5. Civ.R. 4.1 sets forth the requirements for (a) service by certified or express mail, (b) personal service, and (c) residence service.
6. Civ.R. 4.6(C) provides that if service of process is refused, and the certified or express mail envelope is returned showing such refusal, the serving party may request ordinary mail service. Ordinary mail service is deemed "complete" when "the fact of mailing is entered of record." If, however, the certified or express mail envelope is returned "unclaimed" the serving party may request ordinary mail service and service is only deemed "complete" when "the fact of mailing is entered of record, provided that the ordinary mail envelope is not returned by the postal authorities with an endorsement showing failure of deliver." Civ.R. 4.6(D).

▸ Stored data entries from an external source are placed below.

theorem State.admitEngine_keeps {z : State} (s : State) (n : Nat) (v : Nat) (h0 : Keeps z s) :
    Keeps z (State.admitEngine s n v) := by
  unfold State.admitEngine
  repeat' first
    | with_reducible assumption | intro _ | extract_lets | with_reducible apply State.wr_keeps
    | with_reducible apply State.remap_keeps | with_reducible apply Keeps.foldl | with_reducible apply Keeps.ite

theorem execEngineDiscovery_keeps {z : State} (t0 : Time) (engine : Nat) (record : BitVec 512) (sideband : Bool) (s : State)
    (h4 : Keeps z s) :
    KeepsNext z (execEngineDiscovery t0 engine record sideband s) := by
  unfold execEngineDiscovery
  repeat' first
    | with_reducible assumption | extract_lets | with_reducible apply State.begin_keeps
    | with_reducible apply State.excludeEngine_keeps | with_reducible apply State.admitEngine_keeps
    | with_reducible apply KeepsNext.next | with_reducible apply Keeps.ite

theorem execBypassLossMeasure_keeps {z : State} (t0 : Time) (circuit : Nat) (loss : Int) (s : State) (h3 : Keeps z s) :
    KeepsNext z (execBypassLossMeasure t0 circuit loss s) := by
  unfold execBypassLossMeasure
  repeat' first
    | with_reducible assumption | extract_lets | with_reducible apply State.begin_keeps | with_reducible apply State.wr_keeps
    | with_reducible apply State.raise_keeps | with_reducible apply KeepsNext.next | with_reducible apply Keeps.ite

theorem State.setLoop_keeps {z : State} (s : State) (r : Nat) (x : RingLoop) (h0 : Keeps z s) :
    Keeps z (State.setLoop s r x) := by
  unfold State.setLoop
  repeat' first
    | with_reducible assumption | extract_lets | fail_if_no_progress (with_reducible apply Keeps.upd)

theorem State.clearBypassRings_keeps {z : State} (s : State) (c : Nat) (h0 : Keeps z s) :
    Keeps z (State.clearBypassRings s c) := by
  unfold State.clearBypassRings
  repeat' first
    | with_reducible assumption | extract_lets | with_reducible apply State.setLoop_keeps
    | with_reducible apply State.wr_keeps

theorem State.park_keeps {z : State} (s : State) (r : Nat) (h0 : Keeps z s) :
    Keeps z (State.park s r) := by
  unfold State.park
  repeat' first
    | with_reducible assumption | extract_lets | with_reducible apply State.wr_keeps | with_reducible apply Keeps.ite

theorem State.createBypass_keeps {z : State} (s : State) (v : Nat) (h0 : Keeps z s) :
    Keeps z (State.createBypass s v) := by
  unfold State.createBypass
  repeat' first
    | with_reducible assumption | extract_lets | with_reducible apply State.clearBypassRings_keeps
    | with_reducible apply State.park_keeps | with_reducible apply State.remap_keeps | with_reducible apply State.wr_keeps
    | fail_if_no_progress (with_reducible apply Keeps.upd)

theorem State.unpark_keeps {z : State} (s : State) (r : Nat) (h0 : Keeps z s) :
    Keeps z (State.unpark s r) := by
  unfold State.unpark
  repeat' first
    | with_reducible assumption | extract_lets | with_reducible apply State.wr_keeps | with_reducible apply Keeps.ite

theorem State.deleteBypass_keeps {z : State} (s : State) (v : Nat) (h0 : Keeps z s) :
    Keeps z (State.deleteBypass s v) := by
  unfold State.deleteBypass
  repeat' first
    | with_reducible assumption | extract_lets | with_reducible apply State.clearBypassRings_keeps
    | with_reducible apply State.unpark_keeps | with_reducible apply State.remap_keeps | with_reducible apply State.wr_keeps
    | fail_if_no_progress (with_reducible apply Keeps.upd) | split

theorem State.bypassAct_keeps {z : State} (v : Nat) (s : State) (h1 : Keeps z s) :
    Keeps z (State.bypassAct v s) := by
  unfold State.bypassAct
  repeat' first
    | with_reducible assumption | extract_lets | with_reducible apply State.createBypass_keeps
    | with_reducible apply State.deleteBypass_keeps | with_reducible apply Keeps.ite

theorem execBypassCreate_keeps {z : State} (a : Access) (record : BitVec 64) (s : State) (h2 : Keeps z s) :
    KeepsNext z (execBypassCreate a record s) := by
  unfold execBypassCreate
  repeat' first
    | with_reducible assumption | intro _ | extract_lets | with_reducible apply State.writeOne_keeps
    | with_reducible apply State.bypassAct_keeps | with_reducible apply KeepsNext.next

theorem State.bypassDown_keeps {z : State} (s : State) (c : Nat) (h0 : Keeps z s) :
    Keeps z (State.bypassDown s c) := by
  unfold State.bypassDown
  repeat' first
    | with_reducible assumption | extract_lets | with_reducible apply State.wr_keeps | with_reducible apply State.free_keeps
    | with_reducible apply State.raise_keeps | with_reducible apply Keeps.ite

theorem State.ringLeft_keeps {z : State} (s : State) (r : Nat) (h0 : Keeps z s) :
    Keeps z (State.ringLeft s r) := by
  unfold State.ringLeft
  repeat' first
    | with_reducible assumption | extract_lets | with_reducible apply State.countEvent_keeps
    | with_reducible apply State.portDown_keeps | with_reducible apply State.bypassDown_keeps
    | with_reducible apply State.free_keeps | with_reducible apply State.raise_keeps | with_reducible apply State.wr_keeps
    | with_reducible apply Keeps.ite

theorem execRingLockLost_keeps {z : State} (t0 : Time) (ring : Nat) (s : State) (h2 : Keeps z s) :
    KeepsNext z (execRingLockLost t0 ring s) := by
  unfold execRingLockLost
  repeat' first
    | with_reducible assumption | extract_lets | with_reducible apply State.begin_keeps
    | with_reducible apply State.bump_keeps | with_reducible apply State.ringLeft_keeps | with_reducible apply State.wr_keeps
    | with_reducible apply KeepsNext.next | with_reducible apply Keeps.ite

theorem execRingRetry_keeps {z : State} (a : Access) (ring : Nat) (s : State) (h2 : Keeps z s) :
    KeepsNext z (execRingRetry a ring s) := by
  unfold execRingRetry
  repeat' first
    | with_reducible assumption | intro _ | extract_lets | with_reducible apply State.writeOne_keeps
    | with_reducible apply State.wr_keeps | with_reducible apply KeepsNext.next | with_reducible apply Keeps.ite

theorem execBypassDelete_keeps {z : State} (a : Access) (record : BitVec 64) (s : State) (h2 : Keeps z s) :
    KeepsNext z (execBypassDelete a record s) := by
  unfold execBypassDelete
  repeat' first
    | with_reducible assumption | intro _ | extract_lets | with_reducible apply State.writeOne_keeps
    | with_reducible apply State.bypassAct_keeps | with_reducible apply KeepsNext.next

theorem State.engineDark_keeps {z : State} (s : State) (n : Nat) (h0 : Keeps z s) :
    Keeps z (State.engineDark s n) := by
  unfold State.engineDark
  repeat' first
    | with_reducible assumption | intro _ | extract_lets | with_reducible apply State.wr_keeps
    | with_reducible apply State.ringLeft_keeps | with_reducible apply State.portDown_keeps | with_reducible apply Keeps.foldl
    | with_reducible apply Keeps.ite

theorem State.ringFaults_keeps {z : State} (s : State) (r : Nat) (h0 : Keeps z s) :
    Keeps z (State.ringFaults s r) := by
  unfold State.ringFaults
  repeat' first
    | with_reducible assumption | extract_lets | with_reducible apply State.wr_keeps
    | with_reducible apply State.publishCapacity_keeps | with_reducible apply State.raise_keeps
    | with_reducible apply Keeps.ite

theorem execLightPresent_keeps {z : State} (t0 : Time) (ring : Nat) (s : State) (h2 : Keeps z s) :
    KeepsNext z (execLightPresent t0 ring s) := by
  unfold execLightPresent
  repeat' first
    | with_reducible assumption | extract_lets | with_reducible apply State.begin_keeps
    | with_reducible apply State.setLoop_keeps | with_reducible apply State.wr_keeps | with_reducible apply KeepsNext.next
    | with_reducible apply Keeps.ite
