theorem test_ConfigurationLockAndKeys_met :
  (∃ (a : Access) (s : State), s.Takes a E.configLock 0 1 1 true) ∧
  (∃ (a : Access) (e : Nat) (r : EntryRow) (s : State), entryRow e = some r ∧ r.right = .rwl ∧ s.rd E.configLock 0 = 1 ∧ s.rd E.deviceState 0 ≠ 4 ∧
    s.confined a.path = none ∧ rightsAllow (s.rightsOf a.path) e true = true) ∧
  (∃ (a : Access) (s : State), s.mgmt.pass = .alone ∧ s.rd E.configLock 0 = 1 ∧ s.rd E.deviceState 0 ≠ 4 ∧ s.confined a.path = none ∧
    rightsAllow (s.rightsOf a.path) E.configLock true = true) ∧
  (∃ (a : Access) (v : BitVec 384) (s : State), s.Takes a E.keyWrite 0 48 0 true ∧ bits v.toNat 383 376 ≤ 17) ∧
  (∃ (a : Access) (s : State), s.Takes a E.entryQuery 0 16 0 true) :=
  ⟨⟨acc, ready, by unfold State.Takes; decide +kernel⟩,
    ⟨acc, E.deviceGei, ((entryRow E.deviceGei).getD ⟨0, .enumT, .ro, 0, 0, []⟩), ready.wr E.configLock 0 1, by decide +kernel⟩,
    ⟨acc, ready.wr E.configLock 0 1, by decide +kernel⟩,
    ⟨acc, BitVec.ofNat 384 (pack [(8, 17), (1, 1), (4, 7), (3, 0), (16, 2), (96, 0), (256, 9)]),
      withMgmt keyed (fun m => { m with txns := [(0, { highest := some 70 })] }), by unfold State.Takes; decide +kernel⟩,
    ⟨acc, ready, by unfold State.Takes; decide +kernel⟩⟩

theorem test_Firmware_met :
  (∃ (a : Access) (d : List Byte) (s : State), s.Takes a E.fwStage 0 d.length 0 true ∧ 1 ≤ field d 4 4 ∧ field d 4 4 ≤ 4096 ∧
    d.length = 8 + field d 4 4) ∧
  (∃ (a : Access) (n : Nat) (s : State), s.Takes a E.fwCommit 0 4 n true ∧ s.rd E.fwStatus 0 ≠ 0xFF) ∧
  (∃ (signed : Bool) (svn n : Nat) (img : List Byte) (s : State), s.mgmt.fwImage = some n ∧ s.stagedImage n = some img ∧ signed = true ∧
    s.rd E.fwSvnMin 0 ≤ svn) ∧
  (∃ (shape signed : Bool) (svn n : Nat) (s : State), s.mgmt.fwImage = some n ∧
    (shape = false ∨ s.stagedImage n = none ∨ signed = false ∨ svn < s.rd E.fwSvnMin 0)) ∧
  (∃ (a : Access) (s : State), s.Takes a E.fwSvnCommit 0 1 1 true) :=
  ⟨⟨acc, [0, 0, 0, 2, 0, 0, 0, 3, 7, 8, 9], withMgmt ready (fun m => { m with fwStage := [(1, 4), (3, 5)] }), by unfold State.Takes; decide +kernel⟩,
    ⟨acc, 4, ready, by unfold State.Takes; decide +kernel⟩,
    ⟨true, 0, 2, [7, 8], withMgmt ready (fun m => { m with fwStage := [(0, 7), (1, 8)], fwImage := some 2 }), by decide +kernel⟩,
    ⟨true, true, 0, 2, withMgmt (ready.wr E.fwSvnMin 0 3) (fun m => { m with fwStage := [(0, 7), (1, 8)], fwImage := some 2 }), by decide +kernel⟩,
    ⟨acc, withMgmt (ready.wr E.fwSvnMin 0 3) (fun m => { m with running := { svn := 4 } }), by unfold State.Takes; decide +kernel⟩⟩

theorem test_Attestation_met :
  (∃ (a : Access) (s : State), s.Takes a E.attestNonce 0 32 0 true) ∧
  (∃ (a : Access) (s : State), s.Gives a E.attestReport 0 true) ∧
  (∃ (a : Access) (v : BitVec 808) (s : State), s.Takes a E.colophonExportReq 0 101 0 true ∧ bits v.toNat 807 776 ≤ s.rd E.keyEpoch 0) ∧
  (∃ (a : Access) (v : BitVec 808) (s : State), s.Takes a E.colophonExportReq 0 101 0 true ∧ s.rd E.keyEpoch 0 < bits v.toNat 807 776) ∧
  (∃ (a : Access) (r : BitVec 808) (s : State), s.Gives a E.colophonExport 0 true ∧ s.mgmt.exportReq = some r) ∧
  (∃ (a : Access) (s : State), s.Takes a E.keyRotate 0 1 1 true) ∧
  (∃ (t : Time) (s : State), s.rd E.keyPeriod 0 ≠ 0 ∧ s.mgmt.keyPeriodAt + s.rd E.keyPeriod 0 ≤ t) ∧
  (∃ (t : Time) (s : State), s.mgmt.epochAt ≠ some t) :=
  ⟨⟨acc, ready, by unfold State.Takes; decide +kernel⟩,
    ⟨acc, withMgmt ready (fun m => { m with nonce := 5 }), by unfold State.Gives; decide +kernel⟩,
    ⟨acc, BitVec.ofNat 808 (3 * 2 ^ 776 + 1), ready.wr E.keyEpoch 0 3, by unfold State.Takes; decide +kernel⟩,
    ⟨acc, BitVec.ofNat 808 (4 * 2 ^ 776 + 1), ready.wr E.keyEpoch 0 3, by unfold State.Takes; decide +kernel⟩,
    ⟨acc, BitVec.ofNat 808 (3 * 2 ^ 776 + 1), withMgmt (ready.wr E.keyEpoch 0 3) (fun m => { m with exportReq := some (BitVec.ofNat 808 (3 * 2 ^ 776 + 1)) }),
      by unfold State.Gives; decide +kernel⟩,
    ⟨acc, ready.wr E.keyEpoch 0 3, by unfold State.Takes; decide +kernel⟩,
    ⟨1000, ready.wr E.keyPeriod 0 1000, by decide +kernel⟩,
    ⟨1000, ready.begin 1000, by decide +kernel⟩⟩

theorem test_PreparesAreVotedOn_met_a :
  (∃ (p : Peer) (b : List Byte) (s : State),
      let r := b.drop 9
      s.PeerTaken p 1 b ∧ s.gei ≠ 0 ∧ 9 ≤ b.length ∧ field b 0 1 = 0 ∧ 68 ≤ r.length ∧ r.length = 68 + 8 * field r 8 1 + 4 * field r 7 1) ∧
  (∃ (p : Peer) (b : List Byte) (s : State),
      let r := b.drop 9
      s.PeerTaken p 1 b ∧ s.gei ≠ 0 ∧ 9 ≤ b.length ∧ field b 0 1 = 1 ∧ r.length = 8) ∧
  (∃ (p : Peer) (b : List Byte) (s : State),
      let r := b.drop 9
      s.PeerTaken p 1 b ∧ s.gei ≠ 0 ∧ 9 ≤ b.length ∧ field b 0 1 = 2 ∧ r.length = 4) ∧
  (∃ (p : Peer) (b : List Byte) (s : State),
      let r := b.drop 9
      s.PeerTaken p 1 b ∧ s.gei ≠ 0 ∧ 9 ≤ b.length ∧ field b 0 1 = 3 ∧ r.length = 32) ∧
  (∃ (p : Peer) (b : List Byte) (s : State),
      let r := b.drop 9
      s.PeerTaken p 1 b ∧ s.gei ≠ 0 ∧ 9 ≤ b.length ∧ field b 0 1 = 4 ∧ r.length = 4) ∧
  (∃ (p : Peer) (b : List Byte) (s : State),
      let r := b.drop 9
      s.PeerTaken p 1 b ∧ s.gei ≠ 0 ∧ 9 ≤ b.length ∧ field b 0 1 = 5 ∧ 32 ≤ r.length) ∧
  (∃ (p : Peer) (b : List Byte) (s : State),
      let r := b.drop 9
      s.PeerTaken p 1 b ∧ s.gei ≠ 0 ∧ 9 ≤ b.length ∧ field b 0 1 = 6 ∧ r.length = 8 ∧ field r 4 4 = 2) ∧
  (∃ (p : Peer) (b : List Byte) (s : State),
      let r := b.drop 9
      s.PeerTaken p 1 b ∧ s.gei ≠ 0 ∧ 9 ≤ b.length ∧ field b 0 1 = 7 ∧ r.length = 8) ∧
  (∃ (p : Peer) (b : List Byte) (s : State),
      let r := b.drop 9
      s.PeerTaken p 1 b ∧ s.gei ≠ 0 ∧ 9 ≤ b.length ∧ field b 0 1 = 8 ∧ r.length = 48) :=
  ⟨⟨peerOf 9 1 (toBytes 1 0 ++ toBytes 4 77 ++ toBytes 3 9 ++ toBytes 1 0 ++ (List.replicate 68 0)),
    (toBytes 1 0 ++ toBytes 4 77 ++ toBytes 3 9 ++ toBytes 1 0 ++ (List.replicate 68 0)), keyed, by unfold State.PeerTaken; decide +kernel⟩,
    ⟨peerOf 9 1 (toBytes 1 1 ++ toBytes 4 77 ++ toBytes 3 9 ++ toBytes 1 0 ++ (List.replicate 8 0)),
      (toBytes 1 1 ++ toBytes 4 77 ++ toBytes 3 9 ++ toBytes 1 0 ++ (List.replicate 8 0)), keyed, by unfold State.PeerTaken; decide +kernel⟩,
    ⟨peerOf 9 1 (toBytes 1 2 ++ toBytes 4 77 ++ toBytes 3 9 ++ toBytes 1 0 ++ (List.replicate 4 0)),
      (toBytes 1 2 ++ toBytes 4 77 ++ toBytes 3 9 ++ toBytes 1 0 ++ (List.replicate 4 0)), keyed, by unfold State.PeerTaken; decide +kernel⟩,
    ⟨peerOf 9 1 (toBytes 1 3 ++ toBytes 4 77 ++ toBytes 3 9 ++ toBytes 1 0 ++ (List.replicate 32 0)),
      (toBytes 1 3 ++ toBytes 4 77 ++ toBytes 3 9 ++ toBytes 1 0 ++ (List.replicate 32 0)), keyed, by unfold State.PeerTaken; decide +kernel⟩,
    ⟨peerOf 9 1 (toBytes 1 4 ++ toBytes 4 77 ++ toBytes 3 9 ++ toBytes 1 0 ++ (List.replicate 4 0)),
      (toBytes 1 4 ++ toBytes 4 77 ++ toBytes 3 9 ++ toBytes 1 0 ++ (List.replicate 4 0)), keyed, by unfold State.PeerTaken; decide +kernel⟩,
    ⟨peerOf 9 1 (toBytes 1 5 ++ toBytes 4 77 ++ toBytes 3 9 ++ toBytes 1 0 ++ (List.replicate 32 0)),
      (toBytes 1 5 ++ toBytes 4 77 ++ toBytes 3 9 ++ toBytes 1 0 ++ (List.replicate 32 0)), keyed, by unfold State.PeerTaken; decide +kernel⟩,
    ⟨peerOf 9 1 (toBytes 1 6 ++ toBytes 4 77 ++ toBytes 3 9 ++ toBytes 1 0 ++ (toBytes 8 2)),
      (toBytes 1 6 ++ toBytes 4 77 ++ toBytes 3 9 ++ toBytes 1 0 ++ (toBytes 8 2)), keyed, by unfold State.PeerTaken; decide +kernel⟩,
    ⟨peerOf 9 1 (toBytes 1 7 ++ toBytes 4 77 ++ toBytes 3 9 ++ toBytes 1 0 ++ (List.replicate 8 0)),
      (toBytes 1 7 ++ toBytes 4 77 ++ toBytes 3 9 ++ toBytes 1 0 ++ (List.replicate 8 0)), keyed, by unfold State.PeerTaken; decide +kernel⟩,
    ⟨peerOf 9 1 (toBytes 1 8 ++ toBytes 4 77 ++ toBytes 3 9 ++ toBytes 1 0 ++ (List.replicate 48 0)),
      (toBytes 1 8 ++ toBytes 4 77 ++ toBytes 3 9 ++ toBytes 1 0 ++ (List.replicate 48 0)), keyed, by unfold State.PeerTaken; decide +kernel⟩⟩
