-- ==== Sys2Proof/Tests/Slice0.lean ====
section
/-! SUPPORT. Tests of the author's own: expected results are the spec's (95_test_vectors.md and the corner-case tables), each on one
step; and a witness for the hypotheses of every statement in Certificates/Slice0/Obligations.lean. -/

namespace Sys2Proof.Tests

open Sys2Proof.Machine

/-- The reset state with these operand registers. -/
def st (x0 x1 x2 x3 x4 x5 x6 x7 : Word) : State :=
  { State.reset with block := { Block.reset with x := #v[x0, x1, x2, x3, x4, x5, x6, x7] } }

/-- With this round count and these scripted answers. -/
def withRandom (s : State) (rounds : BitVec 32) (script : List Answer) : State :=
  { s with block := { s.block with rounds := rounds }, random := { script := script, draws := [] } }

/-- With these events pending. -/
def withInbox (s : State) (es : List Event) : State := s.setInbox es

/-- What `f` shows of a next state. -/
def after {α : Type} (o : Outcome) (f : State → α) : Option α :=
  match o with
  | .next s    => some (f s)
  | .fault _   => none
  | .refused _ => none

/-! ### Decoding: words written out by the spec (30_encoding.md R59, 95_test_vectors.md 2.7) -/

-- 000000000 000 011 010 001 000 00000001: MODMUL x0, x1, x2, x3
theorem test_decode_modmul : decodeTableWord 32 0b00000000000001101000100000000001 = some (.modmul 0 1 2 3) := by decide
-- 000000000 000 010 001 000 011 00000010: MODEXP x3, x0, x1, x2
theorem test_decode_modexp : decodeTableWord 32 0b00000000000001000100001100000010 = some (.modexp 3 0 1 2) := by decide
-- 000000000 000 000 001 000 010 00000011: GCD x2, x0, x1
theorem test_decode_gcd : decodeTableWord 32 0b00000000000000000100001000000011 = some (.gcd 2 0 1) := by decide
-- 000000000 000 000 101 001 100 00000100: MODINV x4, x1, x5
theorem test_decode_modinv : decodeTableWord 32 0b00000000000000010100110000000100 = some (.modinv 4 1 5) := by decide
-- 000000000 000 000 000 000 001 00000101: ISPRIME x1, x0
theorem test_decode_isprime : decodeTableWord 32 0b00000000000000000000000100000101 = some (.isprime 1 0) := by decide
-- 000000000 110 101 100 011 111 00000110: CRTDEC x7, x3, x4, x5, x6
theorem test_decode_crtdec : decodeTableWord 32 0b00000000011010110001111100000110 = some (.crtdec 7 3 4 5 6) := by decide
theorem test_decode_illegal : decode 0 = .error .reservedOpcode ∧ decode 0xFF = .error .reservedOpcode ∧
    decode 0x24203 = .error .unusedField ∧ decode 0x24204 = .error .unusedField ∧ decode 0x144302 = .error .unusedField ∧
    decode 0x80000001 = .error .zeroField ∧ decode 0xFFFF06 = .error .zeroField := by decide
theorem test_encode : encode (.modmul 7 7 7 7) = 0x000FFF01 ∧ encode (.gcd 7 7 7) = 0x0001FF03 ∧
    encode (.isprime 0 0) = 0x00000005 ∧ encode (.crtdec 7 7 7 7 7) = 0x007FFF06 ∧ encode (.modinv 4 1 5) = 0x00014C04 ∧
    encode (.modexp 3 0 1 2) = 0x00044302 := by decide
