-- ==== Sys2Proof/Machine/State.lean ====
section
/-!
DEFINITION. The state of the block. The spec gives it exactly two items, the program image and the
fault flag (10_state.md R26); beside them stand the block's parameters, which no command changes
(70_reset_and_hazards.md R182), and the two streams of the command interface (40_session.md R103).
There is no register file, program counter, flag register or hidden state (R21, R27, R28, R30, R31).
-/

namespace Sys2Proof.Machine

structure State where
  /-- The program image: every byte emitted since the last `new()`, in emission order (R26, R40). The
  byte at index `k` is the element `k` of the list (log entry 1). -/
  image : List Byte
  /-- The fault flag: an invalid-operand-variant error has occurred since the last `new()` (R26, R29). -/
  fault : Bool
  /-- `ERROR_POLICY` and `MAX_IMAGE_LEN`, fixed for the life of the block (R8, R182; log entry 2). -/
  config : Config
  /-- The commands the caller has issued and the block has not taken, the next one first (R103; log
  entry 3). -/
  commands : List Command
  /-- The answers the block has given, the latest last (R103; log entry 3). -/
  responses : List Response
deriving DecidableEq, Repr

/-- Where a step of the block does not exist: the spec's `stuck` (93_implementation_defined.md). This
is not the error of R160, which sets the fault FLAG and goes on. -/
inductive Fault where
  /-- Raised by an encode command whose bytes would make the image longer than a finite
  `MAX_IMAGE_LEN`: no step, no append, fault flag unchanged (R49, I4). Never on this hardware's own
  unbounded parameter. Safe: the model stops where the spec has no step. -/
  | stuckCapacity
  /-- Raised by the bit-level `cmd = 11`, which is no command: no step (R104, I10). Safe: the model
  stops where the spec has no step. -/
  | stuckNoCommand
deriving DecidableEq, Repr

/-- Why an instruction is refused. -/
inductive Refusal where
  /-- Raised by exec's arm of an instruction that has no meaning yet. Safe: nothing is claimed of it.
  No arm of this model raises it. -/
  | notModelled (mnemonic : String)
deriving DecidableEq, Repr

/-- The block at power-up, which is the state `new()` gives (R33, R180): an empty image and a clear
fault flag, with the parameters this hardware takes (R8), no command issued and none answered. -/
def State.reset : State where
  image := []
  fault := false
  config := Config.hardware
  commands := []
  responses := []

end Sys2Proof.Machine
end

7. The appellant in Amhurst Village denied receiving any of the notices allegedly posted on her door but admitted receiving the summons and complaint through the mail. Amhurst Village at *3. Here, appellant does not deny receiving the notice posted on the unit's door, but clearly did not receive the properly addressed summons and complaint by regular mail.
8. The USPS endorsement "not deliverable as addressed — unable to forward" indicates the reason for nondelivery as "Mail undeliverable at address given; no change-of-address order on file; forwarding order expired." United States Postal Service, Domestic Mail Manual F010 (May 5, 2014).